▶

-- ==== Sys2Proof/WellFormed.lean ====
section
/-! DEFINITION. Which commands a sender can form: the shapes of their operands. Whether the module accepts a command is
no question of its shape, and is decided by the command's meaning. -/

namespace Sys2Proof

/-- A flit carries 256 bytes of payload (R233). -/
def RawFlit.wf (f : RawFlit) : Bool := f.payload.length == 256

/-- A Wiora flit carries 236 bytes of payload (R346). -/
def WFlit.wf (f : WFlit) : Bool := f.payload.length == 236

/-- An access reads or writes some bytes. -/
def MemOp.wf : MemOp → Bool
  | .read n => decide (0 < n)
  | .write bs => decide (0 < bs.length)

/-- The values of a register access: an access of `n` bytes writes a value of `n` bytes. -/
def sizeFits (n v : Nat) : Bool := decide (0 < n) && decide (n ≤ 8) && decide (v < 2 ^ (8 * n))

/-- The value written to a flag, counter or comparator register fits its width (R166). -/
def SyncReg.fits (r : SyncReg) (v : Nat) : Bool :=
  match r with
  | .flags => true
  | .cmpVal _ => true
  | .ct _ => decide (v < 2 ^ 32)
  | .cmpCtl _ => decide (v < 2 ^ 32)

/-- Whether a sender can form the command. -/
def Instr.wf : Instr → Bool
  | .registerWrite _ _ n v => sizeFits n v.toNat
  | .registerReadClear _ _ n => sizeFits n 0
  | .sheetSyncWrite _ _ r v => r.fits v.toNat
  | .sheetWindowAccess _ _ _ r _ => r.wf
  | .agentMemoryAccess _ _ r _ => r.wf
  | .linkFlitReceive _ f _ => f.wf
  | .initRecordReceive _ f => f.wf
  | .wioraFlitReceive _ f _ => f.wf
  | .todMessage _ bs => decide (bs.length = 16)
  | .mgmtImageWrite _ bs => decide (1 ≤ bs.val.length)
  | _ => true

end Sys2Proof
end

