/-- One iteration of a matrix word, of a tile load and of an outlier-add word (R28, R32, R34, R56, R88, R103, R104,
R105, R149, R153, chapters 03 and 05). A matrix word whose rows do not hold its datum halts with 0x1020 and sets
datum_err. With its tile in the latches and no error read, each of the 256 columns of its row becomes its former
entry, or a cleared one at the first visit of a clearing word, plus the exact sum of the products of the activation
vector with the column's weights under both block scales; zeroed products are counted, the step count grows, and one
iteration is complete. A tile load brings 2 KiB into the shadow latch. An outlier word adds its two records' residuals
times the weights of their rows. Clauses resting on a choice or an inference of the model: log entries 18, 19, 20, 21,
93. -/
def Obligations.MatrixAndOutlierWordsAddExactly : Prop :=
  ∀ (s : State) (i : Sheet) (ecc : Ecc),
    (s.running i 0 0 = none → exec (.mxMatrix i ecc) s = .next s)
    ∧ (s.running i 1 0x11 = none → exec (.vxOutlierAdd i ecc) s = .next s)
    ∧ (s.tileWord i = none → exec (.tileLoad i ecc) s = .next s)
    ∧ (∀ w, s.running i 0 0 = some w →
        let bad := w.iter = 0 ∧ w.f 283 1 = 0 ∧ ∃ r ∈ w.mxRows, (s.sheet i).rowDatum r w.mxDatum = false
        (bad → exec (.mxMatrix i ecc) s = .next
          ((s.setFld (SHEET_ACC_FLAGS_datum_err i) 1).haltEngine i 0 0x1020 w.tag 0))
        ∧ (¬ bad → (s.sheet i).takeTile w = none → exec (.mxMatrix i ecc) s = .next s)
        ∧ (¬ bad → ∀ tile x', (s.sheet i).takeTile w = some (tile, x') →
            let x := s.sheet i
            let side := if w.iter = 0 then x.read (w.f 160 22) (sideBytes (w.f 248 4) (w.f 256 2) (w.f 260 1)) else w.latch
            let o : WOperand := { wfmt := w.f 248 4, wscale := w.f 256 2, lmode := w.f 260 1, slot := w.f 261 6
                                  data := tile.data, side := side }
            let clear : Bool := w.f 283 1 == 1 && w.firstVisit w.iter
            ∀ t, s.engEcc i 0 w ecc (w.mxUnits w.iter o clear) = (t, true) →
              let parts : Nat → List Contribution := fun c =>
                columnParts (t.legend i) o (x.vector w w.iter).1 (x.vector w w.iter).2 (blockLen (w.f 258 2)) c
                  w.mxDatum.toInt
              let old : Nat → AccEntry := fun c =>
                if clear then AccEntry.clear w.mxDatum else x.entry (256 * w.mxRow w.iter + c)
              let new : Nat → AccEntry := fun c =>
                let p := Contribution.sum (parts c)
                (old c).add p.q p.ovf p.under p.inv
              let u := (t.modSheet i fun y => { y with active := x'.active, shadow := x'.shadow }).putEntries i
                ((List.range 256).map fun c => (256 * w.mxRow w.iter + c, old c, new c))
              let v := u.count (SHEET_UNDER_CNT_count i)
                (((List.range 256).map fun c => ((parts c).filter (·.toZero)).length).foldl (· + ·) 0)
              exec (.mxMatrix i ecc) s = .next ((v.setFld (SHEET_MX_STEPS_count i)
                ((v.fld (SHEET_MX_STEPS_count i) + mxSteps (w.f 248 4) (w.f 252 4)) % 2 ^ 64)).advance i 0
                  { w with latch := side })))
    ∧ (∀ w, s.tileWord i = some w →
        let fresh : Tile := { half := w.f 247 1, tile := w.f 240 7, wfmt := w.f 248 4, data := [], loaded := 0 }
        let tile := match (s.sheet i).shadow with
          | some u => if u.names w then u else fresh
          | none => fresh
        let off := halfBase tile.half + 2048 * (tile.tile + tile.loaded)
        (tile.complete = true → exec (.tileLoad i ecc) s = .next s)
        ∧ (tile.complete = false → ∀ t, s.engEcc i 0 w ecc (storeUnits off 2048) = (t, true) →
            exec (.tileLoad i ecc) s = .next (t.modSheet i fun x =>
              { x with shadow := some { tile with data := tile.data ++ x.read off 2048, loaded := tile.loaded + 1 }
                       moved := true })))
    ∧ (∀ w, s.running i 1 0x11 = some w →
        let x := s.sheet i
        let row := w.f 191 3
        let datum := BitVec.ofNat 10 (w.f 181 10)
        let bad := w.iter = 0 ∧ x.rowDatum row datum = false
        let wf := w.f 168 4
        let base := halfBase (w.f 167 1) + 2048 * w.f 160 7
        let side := if w.iter = 0 then x.read (w.f 80 22) (sideBytes wf (w.f 172 2) (w.f 174 1)) else w.latch
        let o : WOperand := { wfmt := wf, wscale := w.f 172 2, lmode := w.f 174 1, slot := w.f 175 6
                              data := x.read base (tileBytes wf), side := side }
        let off := ((w.agd 0).at w.iter).toNat
        let recs := (List.range 2).filterMap fun k => residualAt (x.read off 8) k
        let blk := (w.f 194 4 + w.iter) % (tileRows wf / 32)
        let units := storeUnits off 8 ++ (if w.iter = 0 then storeUnits (w.f 80 22) side.length else [])
          ++ recs.flatMap (fun r => weightUnits base wf (32 * blk + r.2)) ++ o.legendUnits ++ rowUnits row
        (bad → exec (.vxOutlierAdd i ecc) s = .next
          ((s.setFld (SHEET_ACC_FLAGS_datum_err i) 1).haltEngine i 1 0x1020 w.tag 0))
        ∧ (¬ bad → ∀ t, s.engEcc i 1 w ecc units = (t, true) →
            let before := (List.range 256).map fun c => (x.entry (256 * row + c), 0)
            let after := recs.foldl
              (fun es r => addResidual (t.legend i) o datum.toInt r.1 (32 * blk + r.2) es) before
            let u := t.putEntries i ((before.zip after).zipIdx.map fun e => (256 * row + e.2, e.1.1.1, e.1.2.1))
            exec (.vxOutlierAdd i ecc) s = .next ((u.count (SHEET_UNDER_CNT_count i)
              ((after.map (·.2)).foldl (· + ·) 0)).advance i 1 { w with latch := side })))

◀

**Goal of the exercise**
Report how many lines above contain the string "carries". Please write the number only.

**Answer space**
2